→ ABOUT THIS EXERCISE
Would you please transcribe, exactly as written, the lines of the entries below starting at the one that holds "have hb : ∀" and ending at the one that holds "ih _ (hb v h)", both included?
- - -
-- ==== Sys2Proof/Tests/Slice0Images.lean ====
section
/-! SUPPORT. Witnesses over a whole settings image: the ROM defaults are valid, can be saved, and can be read to be programmed. -/

namespace Sys2Proof.Machine
set_option maxRecDepth 20000

theorem leVal_le (n v : Nat) : leVal (le n v) = v % 256 ^ n := by
  induction n generalizing v with
  | zero => simp [le, leVal, Nat.mod_one]
  | succ n ih =>
    rw [le, leVal, ih, BitVec.toNat_ofNat, show 256 ^ (n + 1) = 256 * 256 ^ n from Nat.pow_succ', Nat.mod_mul]

theorem crc32c_lt (b : Bytes) : crc32c b < 2 ^ 32 := by
  have hb : ∀ v, v < 2 ^ 32 → crcBit 0x82F63B78 v < 2 ^ 32 := by
    intro v hv
    unfold crcBit
    split
    · exact Nat.xor_lt_two_pow (by omega) (by decide)
    · omega
  have hf : ∀ (l : List Nat) v, v < 2 ^ 32 → l.foldl (fun v _ => crcBit 0x82F63B78 v) v < 2 ^ 32 := by
    intro l
    induction l with
    | nil => exact fun v h => h
    | cons x t ih => exact fun v h => ih _ (hb v h)
  have hr : ∀ (b : Bytes) v, v < 2 ^ 32 → crcRun 0x82F63B78 v b < 2 ^ 32 := by
    intro b
    unfold crcRun
    induction b with
    | nil => exact fun v h => h
    | cons x t ih =>
      exact fun v h => ih _ (hf _ _ (Nat.xor_lt_two_pow h (by have := x.isLt; omega)))
  exact Nat.xor_lt_two_pow (hr b _ (by decide)) (by decide)

theorem slice_head {N o n : Nat} {x t : Bytes} (h : o + n ≤ N) : slice (fit N x ++ t) o n = slice x o n := by
  unfold slice fit takeD
  apply List.map_congr_left
  intro i hi
  have hi : i < n := List.mem_range.mp hi
  have h1 : o + i < ((List.range N).map (fun i => x[i]?.getD 0)).length := by simp; omega
  simp only [List.getD_eq_getElem?_getD, List.getElem?_drop]
  rw [List.getElem?_append_left h1]
  simp [List.getElem?_map, List.getElem?_range (show o + i < N by omega)]

theorem field_head {N o n : Nat} {x t : Bytes} (h : o + n ≤ N) : field (fit N x ++ t) o n = field x o n := by
  unfold field; rw [slice_head h]

theorem fit_length (n : Nat) (b : Bytes) : (fit n b).length = n := by simp [fit, takeD]

theorem fit_same (b : Bytes) : fit b.length b = b := by
  apply List.ext_getElem (fit_length _ _)
  intro i h1 h2
  simp [fit, takeD, h2]

theorem field_tail (b : Bytes) (v : Nat) (h : v < 2 ^ 32) : field (b ++ u32 v) b.length 4 = v := by
  unfold field slice
  rw [List.drop_left, show fit 4 (u32 v) = u32 v from fit_same (u32 v), u32, leVal_le]
  omega

/-- The ROM image up to its reserved bytes. -/
def romHead : Bytes :=
  u32 0x31544553 ++ u16 1 ++ u16 0 ++ u32 2048 ++ zeros 4 ++ List.replicate 64 3
    ++ zeros 8 ++ u32 1000000 ++ zeros 4 ++ u32 2000 ++ u32 1000000 ++ zeros 40 ++ u16 110 ++ u16 2400

theorem romImage_eq : romImage = fit 0x7FC romHead ++ u32 (crc32c (fit 0x7FC romHead)) := rfl
theorem romImage_length : romImage.length = 2048 := by rw [romImage_eq]; simp [fit_length, u32, le]

/-- The ROM defaults are a valid image (R481). -/
theorem romImage_valid (s : State) : imageValid s romImage = true := by
  have f : ∀ o n, o + n ≤ 0x7FC → field romImage o n = field romHead o n := fun o n h => by rw [romImage_eq, field_head h]
  have hc : field romImage 0x7FC 4 = crc32c (romImage.take 0x7FC) := by
    rw [romImage_eq]
    have hl : (fit 0x7FC romHead).length = 0x7FC := fit_length _ _
    rw [show List.take 0x7FC (fit 0x7FC romHead ++ u32 (crc32c (fit 0x7FC romHead))) = fit 0x7FC romHead from by
      rw [List.take_append_of_le_length (by omega), List.take_of_length_le (by omega)]]
    have := field_tail (fit 0x7FC romHead) _ (crc32c_lt (fit 0x7FC romHead))
    rwa [hl] at this
  have hb : (List.range 64).all (bootStateOk s romImage) = true := by
    rw [List.all_eq_true]
    intro g hgm
    have hlt : g < 64 := List.mem_range.mp hgm
    unfold bootStateOk
    rw [f _ _ (by omega)]
    have : field romHead (0x10 + g) 1 = 3 := by
      have H : ∀ g < 64, field romHead (0x10 + g) 1 = 3 := by decide
      exact H g hlt
    simp [this]
  have hz : [(0x0C, 4), (0x68, 40), (0x94, 12), (0x4B0, 844)].all (fun x => field romImage x.1 x.2 = 0) = true := by
    simp only [List.all_cons, List.all_nil, f 0x0C 4 (by decide), f 0x68 40 (by decide), f 0x94 12 (by decide), f 0x4B0 844 (by decide)]
    decide
  unfold imageValid
  rw [hc, hb, hz, romImage_length]
  simp only [f 0 4 (by decide), f 4 2 (by decide), f 8 4 (by decide), f 0x51 1 (by decide), f 0x52 1 (by decide), f 0x53 1 (by decide),
    f 0x50 1 (by decide), f 0x58 4 (by decide), f 0x60 4 (by decide), f 0x64 4 (by decide), f 0x90 2 (by decide), f 0x92 2 (by decide),
    f 0xA0 1 (by decide), f 0xA8 8 (by decide)]
  have k : field romHead 0xA0 1 = 0 := by decide
  rw [k]
  simp only [leapOk, leapEntries, List.range_zero, List.map_nil, List.all_nil]
  decide

/-- A read of what has just been written. -/
theorem read_write (h : Mem) (a : Nat) (b : Bytes) : Mem.read (Mem.write h a b) a b.length = b := by
  apply List.ext_getElem (by simp [Mem.read])
  intro i h1 h2
  simp only [Mem.read, List.getElem_map, List.getElem_range]
  exact Mem.byte_write_of_mem h a b i h2

/-- The host's writes of a list at 0x1000 of 7,456 bytes at 0x2000, where it has laid the ROM image down. -/
def otpAt : Moment := { host := [(0x2000, romImage), (0x1000, u64 0x2000 ++ u32 7456 ++ u32 0)] }
def otpReq : Req := { src := .mailbox 0 0, hdr := { opcode := 0x0E08, sgCount := 1, sgAddr := 0x1000 } }

/-- The host's memory after them. -/
def otpMem : Mem := Mem.write (Mem.write [] 0x2000 romImage) 0x1000 (u64 0x2000 ++ u32 7456 ++ u32 0)

theorem hostErr_none {s : State} (h : s.hostFaults = []) (a n : Nat) : hostErr s a n = none := by simp [hostErr, h]

theorem sgWalk_otp {s : State} (h : s.hostMem = otpMem) (h2 : s.hostFaults = []) :
    sgWalk s 4096 0x1000 1 0 = .ok [{ idx := 0, addr := 0x2000, len := 7456 }] := by
  have e : hostRead s 0x1000 (16 * 1) = u64 0x2000 ++ u32 7456 ++ u32 0 := by
    unfold hostRead; rw [h]; exact read_write _ 0x1000 (u64 0x2000 ++ u32 7456 ++ u32 0)
  rw [sgWalk, if_neg (by decide), hostErr_none h2]
  simp only []
  rw [e]
  rfl

theorem inData_otp {s : State} (h : s.hostMem = otpMem) (h2 : s.hostFaults = []) :
    inData otpReq 7456 s = .ok (hostRead s 0x2000 7456) := by
  unfold inData sgCover sgList
  rw [if_neg (by decide), if_neg (by decide)]
  rw [show otpReq.hdr.sgAddr = 0x1000 from rfl, show otpReq.hdr.sgCount = 1 from rfl, sgWalk_otp h h2]
  simp only [bind, Except.bind, sgTotal, List.map_cons, List.map_nil, List.sum_cons, List.sum_nil]
  rw [if_neg (by decide)]
  simp only [sgRead, bind, Except.bind, hostErr_none h2]
  simp [sgRead]

theorem read_image {s : State} (h : s.hostMem = otpMem) : (hostRead s 0x2000 7456).take 2048 = romImage := by
  have h0 : hostRead s 0x2000 2048 = romImage := by
    unfold hostRead
    rw [← romImage_length, h]
    refine Eq.trans ?_ (read_write [] 0x2000 romImage)
    unfold Mem.read
    apply List.map_congr_left
    intro i hi
    exact Mem.byte_write_of_not_mem _ _ _ (Or.inr (by
      have : (u64 0x2000 ++ u32 7456 ++ u32 0).length = 16 := rfl
      omega))
  rw [← h0]
  simp only [hostRead, Mem.read, ← List.map_take, List.take_range]
  rfl

theorem setMbx_hostMem (fn n : Nat) (x : Mailbox) (s : State) : (setMbx fn n x s).hostMem = s.hostMem := by
  unfold setMbx
  simp only
  split
  · rfl
  · rw [move_hostMem]

theorem taken_hostMem (m : Moment) (r : Req) (s : State) : (taken m r s).hostMem = (s.at m).hostMem := by
  have a (s : State) : (postIn r s).hostMem = s.hostMem := by
    unfold postIn; split
    · simp only [setMbx_hostMem]; rfl
    · rfl
  have b (s : State) : (capture r s).hostMem = s.hostMem := by
    unfold capture; split
    · simp only [setMbx_hostMem]
    · rfl
  rw [taken, b, a]

theorem at_host_list (s : State) (m : Moment) : (s.at m).hostMem = m.host.foldl (fun h w => Mem.write h w.1 w.2) s.hostMem := rfl
theorem otpAt_host : otpAt.host = [(0x2000, romImage), (0x1000, u64 0x2000 ++ u32 7456 ++ u32 0)] := rfl

/-- The ROM defaults come through that list as an image to be programmed. -/
theorem otp_reads : ∃ (m : Moment) (r : Req) (s : State) (b : Bytes) (g : Nat), (serves opOtpProgram m r s = true) ∧
    ((inData r 7456 (taken m r s)).toOption = some b) ∧ (otpFree (taken m r s) = some g) ∧ (imageValid (taken m r s) (b.take 2048) = true) := by
  have h0 : up.hostMem = [] := rfl
  have h : (taken otpAt otpReq up).hostMem = otpMem := by
    rw [taken_hostMem, at_host_list, otpAt_host, List.foldl_cons, List.foldl_cons, List.foldl_nil, h0, otpMem]
  refine ⟨otpAt, otpReq, up, hostRead (taken otpAt otpReq up) 0x2000 7456, 0, by decide, ?_, by decide, ?_⟩
  · rw [inData_otp h rfl]
    rfl
  · rw [read_image h]; exact romImage_valid _

/-- The ROM defaults' reserved fields are zero. -/
theorem romImage_rsvd : rsvdBad opAonSettingsSave romImage = false := by
  have f : ∀ o n, o + n ≤ 0x7FC → field romImage o n = field romHead o n := fun o n h => by rw [romImage_eq, field_head h]
  have h1 : ∀ x ∈ imageRsvd, x.1 + x.2 ≤ 0x7FC ∧ field romHead x.1 x.2 = 0 := by decide +kernel
  have h2 : ∀ x ∈ imageRbits, x.1 + x.2.1 ≤ 0x7FC ∧ field romHead x.1 x.2.1 &&& x.2.2 = 0 := by decide +kernel
  unfold rsvdBad
  rw [Bool.or_eq_false_iff, List.any_eq_false, List.any_eq_false]
  refine ⟨fun x hx => ?_, fun x hx => ?_⟩
  · rw [f _ _ (h1 x hx).1]; simp [(h1 x hx).2]
  · rw [f _ _ (h2 x hx).1]; simp [(h2 x hx).2]

/-- A request that saves a settings image. -/
def saveReq (b : Bytes) : Req := { src := .mailbox 0 0, hdr := { opcode := 0x0E06, payloadLen := 2048 }, payload := b }

theorem saveReq_serves : serves opAonSettingsSave {} (saveReq romImage) up = true := by
  have e : (saveReq romImage).payload = romImage := rfl
  have p : precheck opAonSettingsSave (saveReq romImage) (taken {} (saveReq romImage) up) = none := by
    unfold precheck
    rw [e, romImage_rsvd]
    decide +kernel
  unfold serves
  rw [p]
  decide +kernel

/-- The ROM defaults are an image to be saved. -/
theorem save_serves : ∃ (m : Moment) (r : Req) (s : State), (serves opAonSettingsSave m r s = true) ∧
    (imageValid (taken m r s) (r.b 0 2048) = true) ∧
    ([0x0E, 0x0F].any (fun g => groupPresent (taken m r s) g && decide (16 ≤ field (r.b 0 2048) (0x10 + g) 1)) = false) := by
  have e : (saveReq romImage).b 0 2048 = romImage := by
    show slice romImage 0 2048 = romImage
    unfold slice
    rw [List.drop_zero]
    exact romImage_length ▸ fit_same romImage
  refine ⟨{}, saveReq romImage, up, saveReq_serves, ?_, ?_⟩ <;> rw [e]
  · exact romImage_valid _
  · have f : ∀ g, g < 64 → field romImage (0x10 + g) 1 = field romHead (0x10 + g) 1 := fun g h => by rw [romImage_eq, field_head (by omega)]
    have k : ∀ g ∈ [0x0E, 0x0F], decide (16 ≤ field romHead (0x10 + g) 1) = false := by decide
    rw [List.any_eq_false]
    intro g hg
    have hlt : g < 64 := by simp at hg; omega
    rw [f g hlt, k g hg, Bool.and_false]
    decide
end Sys2Proof.Machine
end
- - -
→ RESULT
  have hb : ∀ v, v < 2 ^ 32 → crcBit 0x82F63B78 v < 2 ^ 32 := by
    intro v hv
    unfold crcBit
    split
    · exact Nat.xor_lt_two_pow (by omega) (by decide)
    · omega
  have hf : ∀ (l : List Nat) v, v < 2 ^ 32 → l.foldl (fun v _ => crcBit 0x82F63B78 v) v < 2 ^ 32 := by
    intro l
    induction l with
    | nil => exact fun v h => h
    | cons x t ih => exact fun v h => ih _ (hb v h)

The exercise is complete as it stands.